Yaqui music is the music of the Yaqui tribe and people of Arizona and Sonora. Their most famous music are the deer songs (maso bwikam) which accompany the deer dance. They are often noted for their mixture of Native American and Catholic religious thought.

Their deer song rituals resemble those of other Uto-Aztecan groups (Yaqui is an Uto-Aztecan language) though is more central to their culture. Native and Spanish instruments are used including the harp, violin or fiddle, rasp (hirukiam, also kuta), drum, and rattles. Singing forms include the deer songs as well as messenger songs (suru bwikam), corn wine songs (vachi vino bwikam), fly songs (nahi bwikam), and coyote songs (wo'i bwikam).

The first recordings of Yaqui music, including thirteen deer songs, were made by Frances Densmore in 1922.

A display at the Arizona State Museum depicts the deer dance and provides a rendition of a deer song.
Because the melody spans a modest range, it is ideally suited to instruments that have a limited pitch range, and has been transcribed for the Native American flute.

The deer dance, usually held all night, thanks and honors the deer, little brother (maso, little brother deer: saila maso), for coming from its home, the flower world (seyewailo), and letting itself be killed so that people may live. Deer dancers, pahkolam (ritual clowns), wear rattles around their ankles made from butterfly cocoons, honoring the insect world, and rattles from the hooves of deer around their waist, honoring the many deer who have died. The dance is also accompanied by singing and instruments including water drum (representing the deer's heartbeat) and frame drum, rasp (representing the deer's breathing), gourd rattles held by the dancers (honoring the plant world), as well as the flute, fiddle, and frame harp. The pahkolam dance, give sermons, host (providing water, etc.), joke, and put on comedic skits, such as pretending to be coyotes.
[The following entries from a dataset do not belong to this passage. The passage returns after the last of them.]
-- ==== Sys2Proof/Laws/Framer.lean ====
section
/-!
SUPPORT. The NAL framer: what the table holds after a disposition, what processing one unit can do, and one turn of the unit
loop (43_scanner_framer.md R292-R302).
-/

namespace Sys2Proof.Machine

/-! ### The table -/

theorem Memory.naltWord_setNaltWord_of_ne {m : Memory} {k i j l : Nat} (h : 4 * j + l ≠ 4 * k + i) (x : Word) :
    (m.setNaltWord k i x).naltWord j l = m.naltWord j l :=
  Bank.read_write_of_ne h m.nalt x

theorem Memory.naltWord_setNaltWord {m : Memory} (h : m.nalt.wf = true) (k i : Nat) (x : Word) :
    (m.setNaltWord k i x).naltWord k i = x :=
  Bank.read_write_self h (4 * k + i) x

theorem Memory.nalt_wf_setNaltWord {m : Memory} (h : m.nalt.wf = true) (k i : Nat) (x : Word) :
    (m.setNaltWord k i x).nalt.wf = true :=
  Bank.write_wf h _ _

theorem disp_setDisp (w : Word) (c : Code) : (setDisp w c).extractLsb' 24 8 = c.val := by
  unfold setDisp
  ext i hi
  simp only [BitVec.getElem_extractLsb', BitVec.getLsbD_append]
  rw [if_neg (by omega), show 24 + i - 24 = i by omega, BitVec.getLsbD_eq_getElem hi]

theorem low_setDisp (w : Word) (c : Code) : (setDisp w c).extractLsb' 0 24 = w.extractLsb' 0 24 := by
  unfold setDisp
  ext i hi
  simp only [BitVec.getElem_extractLsb', BitVec.getLsbD_append, BitVec.getLsbD_extractLsb']
  rw [if_pos (by omega)]
  simp [hi]

/-- A disposition: DISP and INFO of the entry are written, its other bits and every other entry stay (43_scanner_framer.md
R296). -/
theorem State.dispose_naltWord {s : State} (h : s.mem.nalt.wf = true) (k : Nat) (c : Code) (info : Word) :
    (s.dispose k c info).mem.naltWord k 2 = setDisp (s.mem.naltWord k 2) c ∧
      (s.dispose k c info).mem.naltWord k 3 = info ∧ (s.dispose k c info).disposition k = c.val := by
  have h2 : (s.dispose k c info).mem.naltWord k 2 = setDisp (s.mem.naltWord k 2) c := by
    refine (Memory.naltWord_setNaltWord_of_ne (by omega) info).trans ?_
    exact Memory.naltWord_setNaltWord h k 2 _
  refine ⟨h2, ?_, ?_⟩
  · exact Memory.naltWord_setNaltWord (Memory.nalt_wf_setNaltWord h k 2 _) k 3 info
  · unfold State.disposition
    rw [h2, disp_setDisp]

theorem State.dispose_frame (s : State) (k : Nat) (c : Code) (info : Word) :
    s.dispose k c info = { s with mem := { s.mem with nalt := (s.dispose k c info).mem.nalt } } := rfl

theorem State.dispose_naltWord_of_ne (s : State) {k j i : Nat} (c : Code) (info : Word) (hi : i < 4)
    (h : ¬ (j = k ∧ 2 ≤ i)) : (s.dispose k c info).mem.naltWord j i = s.mem.naltWord j i :=
  (Memory.naltWord_setNaltWord_of_ne (by omega) info).trans (Memory.naltWord_setNaltWord_of_ne (by omega) _)

theorem State.dispose_nalt_wf {s : State} (h : s.mem.nalt.wf = true) (k : Nat) (c : Code) (info : Word) :
    (s.dispose k c info).mem.nalt.wf = true :=
  Memory.nalt_wf_setNaltWord (Memory.nalt_wf_setNaltWord h k 2 _) k 3 info

/-! ### Aborted units -/

/-- The units aborted at a class F disposition (43_scanner_framer.md R298). -/
theorem State.abortUnits_spec {s : State} (h : s.mem.nalt.wf = true) (j n : Nat) :
    s.abortUnits j n = { s with mem := { s.mem with nalt := (s.abortUnits j n).mem.nalt } } ∧
      (s.abortUnits j n).mem.nalt.wf = true ∧
      (∀ k, j ≤ k → k < j + n → (s.abortUnits j n).mem.naltWord k 2 = setDisp (s.mem.naltWord k 2) .oAborted) ∧
      ∀ k i, i < 4 → ¬ (i = 2 ∧ j ≤ k ∧ k < j + n) → (s.abortUnits j n).mem.naltWord k i = s.mem.naltWord k i := by
  induction n generalizing s j with
  | zero => exact ⟨rfl, h, fun k h1 h2 => by omega, fun _ _ _ _ => rfl⟩
  | succ n ih =>
    have hw : (s.mapWord2 j (setDisp · .oAborted)).mem.nalt.wf = true := Memory.nalt_wf_setNaltWord h j 2 _
    obtain ⟨h1, h2, h3, h4⟩ := ih hw (j + 1)
    have self : (s.mapWord2 j (setDisp · .oAborted)).mem.naltWord j 2 = setDisp (s.mem.naltWord j 2) .oAborted :=
      Memory.naltWord_setNaltWord h j 2 _
    have other : ∀ k i, i < 4 → ¬ (k = j ∧ i = 2) →
        (s.mapWord2 j (setDisp · .oAborted)).mem.naltWord k i = s.mem.naltWord k i :=
      fun k i hi hk => Memory.naltWord_setNaltWord_of_ne (by omega) _
    refine ⟨?_, h2, fun k hk hkn => ?_, fun k i hi hk => ?_⟩
    · show (s.mapWord2 j (setDisp · .oAborted)).abortUnits (j + 1) n = _
      rw [h1]; rfl
    · show ((s.mapWord2 j (setDisp · .oAborted)).abortUnits (j + 1) n).mem.naltWord k 2 = _
      rcases Nat.eq_or_lt_of_le hk with rfl | hlt
      · rw [h4 j 2 (by omega) (by omega), self]
      · rw [h3 k (by omega) (by omega), other k 2 (by omega) (by omega)]
    · show ((s.mapWord2 j (setDisp · .oAborted)).abortUnits (j + 1) n).mem.naltWord k i = _
      rw [h4 k i hi (by omega), other k i hi (by omega)]

/-- The units aborted by ABORT (43_scanner_framer.md R302). -/
theorem State.abortUnitsInfo_spec {s : State} (h : s.mem.nalt.wf = true) (j n : Nat) :
    s.abortUnitsInfo j n = { s with mem := { s.mem with nalt := (s.abortUnitsInfo j n).mem.nalt } } ∧
      (s.abortUnitsInfo j n).mem.nalt.wf = true ∧
      (∀ k, j ≤ k → k < j + n → (s.abortUnitsInfo j n).mem.naltWord k 2 = setDisp (s.mem.naltWord k 2) .oAborted ∧
        (s.abortUnitsInfo j n).mem.naltWord k 3 = 0#32) ∧
      ∀ k i, i < 4 → ¬ (2 ≤ i ∧ j ≤ k ∧ k < j + n) → (s.abortUnitsInfo j n).mem.naltWord k i = s.mem.naltWord k i := by
  induction n generalizing s j with
  | zero => exact ⟨rfl, h, fun k h1 h2 => by omega, fun _ _ _ _ => rfl⟩
  | succ n ih =>
    obtain ⟨h1, h2, h3, h4⟩ := ih (State.dispose_nalt_wf h j .oAborted 0#32) (j + 1)
    obtain ⟨d2, d3, -⟩ := State.dispose_naltWord h j .oAborted 0#32
    refine ⟨?_, h2, fun k hk hkn => ?_, fun k i hi hk => ?_⟩
    · show (s.dispose j .oAborted 0#32).abortUnitsInfo (j + 1) n = _
      rw [h1]; rfl
    · show ((s.dispose j .oAborted 0#32).abortUnitsInfo (j + 1) n).mem.naltWord k 2 = _ ∧
        ((s.dispose j .oAborted 0#32).abortUnitsInfo (j + 1) n).mem.naltWord k 3 = _
      rcases Nat.eq_or_lt_of_le hk with rfl | hlt
      · rw [h4 j 2 (by omega) (by omega), h4 j 3 (by omega) (by omega)]; exact ⟨d2, d3⟩
      · obtain ⟨e2, e3⟩ := h3 k (by omega) (by omega)
        rw [e2, e3, s.dispose_naltWord_of_ne .oAborted 0#32 (by omega) (by omega)]; exact ⟨rfl, rfl⟩
    · show ((s.dispose j .oAborted 0#32).abortUnitsInfo (j + 1) n).mem.naltWord k i = _
      rw [h4 k i hi (by omega), s.dispose_naltWord_of_ne .oAborted 0#32 hi (by omega)]

/-- A class F disposition: every unit from DEC_NEXT on is aborted, and the block halts (43_scanner_framer.md R298). -/
theorem State.haltUnits_spec {s : State} (h : s.mem.nalt.wf = true) :
    s.haltUnits = { s with
      block := .halted, done := true, irqPend := s.irqPend ||| 0b100#3, engine := .off,
      mem := { s.mem with nalt := s.haltUnits.mem.nalt } } ∧
    s.haltUnits.mem.nalt.wf = true ∧
    (∀ k, s.decNext.toNat ≤ k → k < s.nalCount.toNat →
      s.haltUnits.mem.naltWord k 2 = setDisp (s.mem.naltWord k 2) .oAborted) ∧
    ∀ k i, i < 4 → ¬ (i = 2 ∧ s.decNext.toNat ≤ k ∧ k < s.nalCount.toNat) →
      s.haltUnits.mem.naltWord k i = s.mem.naltWord k i := by
  obtain ⟨h1, h2, h3, h4⟩ := State.abortUnits_spec h s.decNext.toNat s.unitsLeft
  have hm : s.haltUnits.mem = (s.abortUnits s.decNext.toNat s.unitsLeft).mem := rfl
  rw [hm]
  unfold State.unitsLeft at *
  refine ⟨?_, h2, fun k hk hk' => h3 k hk (by omega), fun k i hi hk => h4 k i hi (by omega)⟩
  unfold State.haltUnits State.unitsLeft
  generalize s.abortUnits s.decNext.toNat (s.nalCount.toNat - s.decNext.toNat) = t at h1
  rw [h1]
  rfl

/-! ### Word 2 of an entry -/

theorem getLsbD_join (d : BitVec 8) (f : BitVec 24) (i : Nat) :
    (d ++ f : Word).getLsbD i = if i < 24 then f.getLsbD i else d.getLsbD (i - 24) :=
  BitVec.getLsbD_append

theorem setDisp_join (d : BitVec 8) (f : BitVec 24) (c : Code) : setDisp (d ++ f) c = c.val ++ f := by
  apply BitVec.eq_of_getLsbD_eq
  intro i hi
  unfold setDisp
  rw [getLsbD_join, getLsbD_join]
  split
  · rename_i h
    rw [BitVec.getLsbD_extractLsb', Nat.zero_add, getLsbD_join, if_pos h]
    simp [h]
  · rfl

/-- Bit `i` of the fields below DISP (10_state.md R73). -/
theorem UnitReport.getLsbD_fields (u : UnitReport) (w : Word) (i : Nat) :
    (u.fields w).getLsbD i =
      if i < 4 then w.getLsbD i
      else if i < 5 then (if u.vclWritten then u.nuh.vcl else w.extractLsb' 4 1).getLsbD (i - 4)
      else if i < 21 then (if u.headerCopied then u.nuh.tidPlus1 ++ u.nuh.typ ++ u.nuh.layerId ++ u.nuh.rzb ++ u.nuh.fzb
        else w.extractLsb' 5 16).getLsbD (i - 5)
      else decide (i < 24) && w.getLsbD i := by
  show (w.extractLsb' 21 3 ++
    (if u.headerCopied then u.nuh.tidPlus1 ++ u.nuh.typ ++ u.nuh.layerId ++ u.nuh.rzb ++ u.nuh.fzb
      else w.extractLsb' 5 16) ++
    (if u.vclWritten then u.nuh.vcl else w.extractLsb' 4 1) ++ w.extractLsb' 0 4 : BitVec (3 + 16 + 1 + 4)).getLsbD i = _
  simp only [BitVec.getLsbD_append, BitVec.getLsbD_extractLsb' (start := 0), BitVec.getLsbD_extractLsb' (start := 21),
    Nat.sub_sub]
  split_ifs <;> first
    | omega
    | rfl
    | (rw [show 21 + (i - (4 + (1 + 16))) = i by omega]; congr 1; rw [decide_eq_decide]; omega)
    | simp_all

theorem getLsbD_setVclBit (w : Word) (vcl : Bool) (i : Nat) :
    (setVclBit w vcl).getLsbD i = if i = 4 then vcl else decide (i < 32) && w.getLsbD i := by
  show (w.extractLsb' 5 27 ++ BitVec.ofBool vcl ++ w.extractLsb' 0 4 : BitVec (27 + 1 + 4)).getLsbD i = _
  simp only [BitVec.getLsbD_append, BitVec.getLsbD_extractLsb', Nat.sub_sub, Nat.zero_add]
  split_ifs <;> first
    | omega
    | (subst_vars; simp; done)
    | (rw [show 5 + (i - (4 + 1)) = i by omega]; congr 1; rw [decide_eq_decide]; omega)
    | (rw [decide_eq_true (by omega), decide_eq_true (by omega)])

theorem getLsbD_setHeaderBits (w : Word) (h : Nuh) (i : Nat) :
    (setHeaderBits w h).getLsbD i =
      if i < 5 then w.getLsbD i
      else if i < 21 then (h.tidPlus1 ++ h.typ ++ h.layerId ++ h.rzb ++ h.fzb).getLsbD (i - 5)
      else decide (i < 32) && w.getLsbD i := by
  show (w.extractLsb' 21 11 ++ h.tidPlus1 ++ h.typ ++ h.layerId ++ h.rzb ++ h.fzb ++ w.extractLsb' 0 5 :
    BitVec (11 + 3 + 5 + 6 + 1 + 1 + 5)).getLsbD i = _
  simp only [BitVec.getLsbD_append, BitVec.getLsbD_extractLsb', Nat.sub_sub, Nat.zero_add]
  split_ifs <;> first
    | omega
    | rfl
    | (rw [decide_eq_true (by omega), Bool.true_and])
    | (congr 1 <;> first | (rw [decide_eq_decide]; omega) | (congr 1; omega))

/-- Word 2 as `process` leaves it, DISP apart (10_state.md R73, 43_scanner_framer.md R296). -/
theorem UnitReport.join_fields (u : UnitReport) (w : Word) (vcl : Bool) (hn : u.nuh.vcl = BitVec.ofBool vcl) :
    (u.vclWritten = false → u.headerCopied = false → w = w.extractLsb' 24 8 ++ u.fields w) ∧
    (u.vclWritten = true → u.headerCopied = false → setVclBit w vcl = w.extractLsb' 24 8 ++ u.fields w) ∧
    (u.vclWritten = true → u.headerCopied = true →
      setHeaderBits (setVclBit w vcl) u.nuh = w.extractLsb' 24 8 ++ u.fields w) := by
  refine ⟨fun hv hh => ?_, fun hv hh => ?_, fun hv hh => ?_⟩ <;> apply BitVec.eq_of_getLsbD_eq <;> intro i hi <;>
    simp only [getLsbD_join, u.getLsbD_fields, hv, hh, hn, getLsbD_setHeaderBits, getLsbD_setVclBit,
      BitVec.getLsbD_extractLsb', Bool.false_eq_true, if_false, if_true] <;>
    split_ifs <;> first
      | omega
      | rfl
      | (rw [decide_eq_true hi, Bool.true_and, decide_eq_true (by omega), Bool.true_and]; congr 1; omega)
      | (rw [decide_eq_true hi, Bool.true_and, decide_eq_true (by omega), Bool.true_and])
      | (rw [decide_eq_true (by omega), Bool.true_and]; congr 1; omega)
      | (rw [decide_eq_true (by omega), Bool.true_and])
      | (subst_vars; simp)

/-! ### Processing one unit -/

/-- A state that differs in no part of the reader's invariant. -/
theorem State.ReaderInv.congr {s t : State} (h : s.ReaderInv) (hr : t.reader = s.reader) (hm : t.mem.rbsp = s.mem.rbsp)
    (hp : t.params = s.params) : t.ReaderInv := by
  obtain ⟨h1, h2, h3, h4, h5, h6, h7⟩ := h
  refine ⟨?_, ?_, ?_, ?_, ?_, ?_, ?_⟩
  · rw [hr, hp]; exact h1
  · unfold State.bitPos State.streamLen at *; rw [hr]; exact h2
  · rw [hr]; exact h3
  · rw [hr]; exact h4
  · unfold State.bitPos at *; rw [hr]; exact h5
  · unfold State.bitPos at *; rw [hr, hm]; exact h6
  · rw [hr]; exact h7

theorem State.ReaderInv.bounds {s : State} (h : s.ReaderInv) (hp : s.params.valid) : s.readerBounds := by
  refine ⟨h.bitPos_le, ?_⟩
  have := h.len_le
  have := hp.1.2
  unfold State.streamLen
  unfold Config.Params.rbspCap at *
  omega

/-- The unit's bytes fit RBSP when the unit lies in AU (20_memory.md R104, 43_scanner_framer.md R284). -/
theorem State.unitBytes_length (s : State) (k : Nat) :
    (s.unitBytes k).length = (s.unitEnd k).toNat - (s.unitStart k).toNat :=
  Bank.length_slice _ _ _

/-- The model's case of a unit that ends so. -/
def UnitEnd.step (e : UnitEnd) (t : State) : UnitStep :=
  match e with
  | .stub => .stub t
  | .outcome r => .ended r t
  | .sps => .sps t

/-- RBSP and BR_BITPOS are as a unit's report says. -/
structure Loaded (u : UnitReport) (t : State) : Prop where
  len : t.reader.rbspLen = word u.rbsp.length
  bitPos : t.bitPos = u.bitPos
  bytes : ∀ i (h : i < u.rbsp.length), t.mem.rbsp.read i = u.rbsp[i]

theorem Loaded.congr {u : UnitReport} {s t : State} (h : Loaded u s) (hr : t.reader = s.reader)
    (hm : t.mem.rbsp = s.mem.rbsp) : Loaded u t :=
  ⟨by rw [hr]; exact h.len, by unfold State.bitPos; rw [hr]; exact h.bitPos, fun i hi => by rw [hm]; exact h.bytes i hi⟩

/-- What `process(k)` leaves, by the unit's report (43_scanner_framer.md R296). -/
structure Reported (u : UnitReport) (k : Nat) (s t : State) : Prop where
  eq : t = { s with
    nuh := u.nuh, warn := headerWarn s.warn u.nuh, reader := t.reader, free := t.free,
    mem := { s.mem with rbsp := t.mem.rbsp, nalt := t.mem.nalt } }
  nalt_wf : s.mem.nalt.wf = true → t.mem.nalt.wf = true
  rbsp_wf : s.mem.rbsp.wf = true → t.mem.rbsp.wf = true
  word : ∀ j i, i < 4 → ¬ (j = k ∧ i = 2) → t.mem.naltWord j i = s.mem.naltWord j i
  word2 : s.mem.nalt.wf = true →
    t.mem.naltWord k 2 = (s.mem.naltWord k 2).extractLsb' 24 8 ++ u.fields (s.mem.naltWord k 2)
  loaded : Loaded u t
  reader : s.params.valid → (s.unitEnd k).toNat ≤ s.params.auCap → t.ReaderInv

theorem headerWarn_zero (w : BitVec 6) (vcl : BitVec 1) : headerWarn w { Nuh.zero with vcl := vcl } = w := by
  unfold headerWarn Nuh.zero
  simp

/-- The header part of `process(k)`: an underflow, or the header stored and copied, and its end (43_scanner_framer.md
R296, 44_nal_header.md R332, R340). -/
theorem State.processHeader_spec (s : State) (k : Nat) :
    (s.bitsLeft < 16 ∧ s.processHeader k =
      .ended { code := .eBrUnderflow, value := 16#32, max := Sys2Proof.word s.bitsLeft } (s.mapWord2 k (setHeaderBits · s.nuh))) ∨
    (16 ≤ s.bitsLeft ∧ ∃ h t, h = headerFields (Sys2Proof.word (stream s.mem.rbsp s.bitPos 16)) s.nuh.vcl ∧
      t = { s.moveReader (s.bitPos + 16) with nuh := h, warn := headerWarn s.warn h } ∧
      s.processHeader k = (headerEnd h).step (t.mapWord2 k (setHeaderBits · h))) := by
  unfold State.processHeader
  rcases s.parseHeader_cases with ⟨h, hr⟩ | ⟨h, t, ht, hp⟩
  · exact .inl ⟨h, by rw [hr]⟩
  · refine .inr ⟨h, t.nuh, t, ?_, ?_, ?_⟩
    · rw [ht, State.storeHeader_frame]; rfl
    · have hw := (s.moveReader (s.bitPos + 16)).storeHeader_warn (Sys2Proof.word (stream s.mem.rbsp s.bitPos 16))
      rw [ht, State.storeHeader_frame, hw]
      rfl
    · rw [headerEnd_eq]
      rcases hp with ⟨hn, hp⟩ | ⟨r, hn, hp⟩ <;> rw [hp, hn]
      · simp only
        show (match typeClass t.nuh.typ with
          | .sps => _ | .stub => _ | .reserved => _) = _
        cases typeClass t.nuh.typ <;> rfl
      · rfl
The deer singers (masobwikamem) sing lyrics describing things from nature and which may be seen by the deer. The song lyrics use a way of talking which differs slightly from casual Yaqui and resembles Yaqui elders' speech in some ways, for example syllable repetition (reduplication) such as the use of yeyewe rather than yewe ("play"), or substituting //l// for another phoneme. Deer songs also contain important terms, such as seyewailo, which may be considered archaic. Fairly conventionalized, deer songs consist of two sections, comparable to stanzas, the first (u vat weeme) and the concluding (u tonua) parts: "the first part is sung many times and then the concluding part will fall down there." The conclusion often uses antithesis.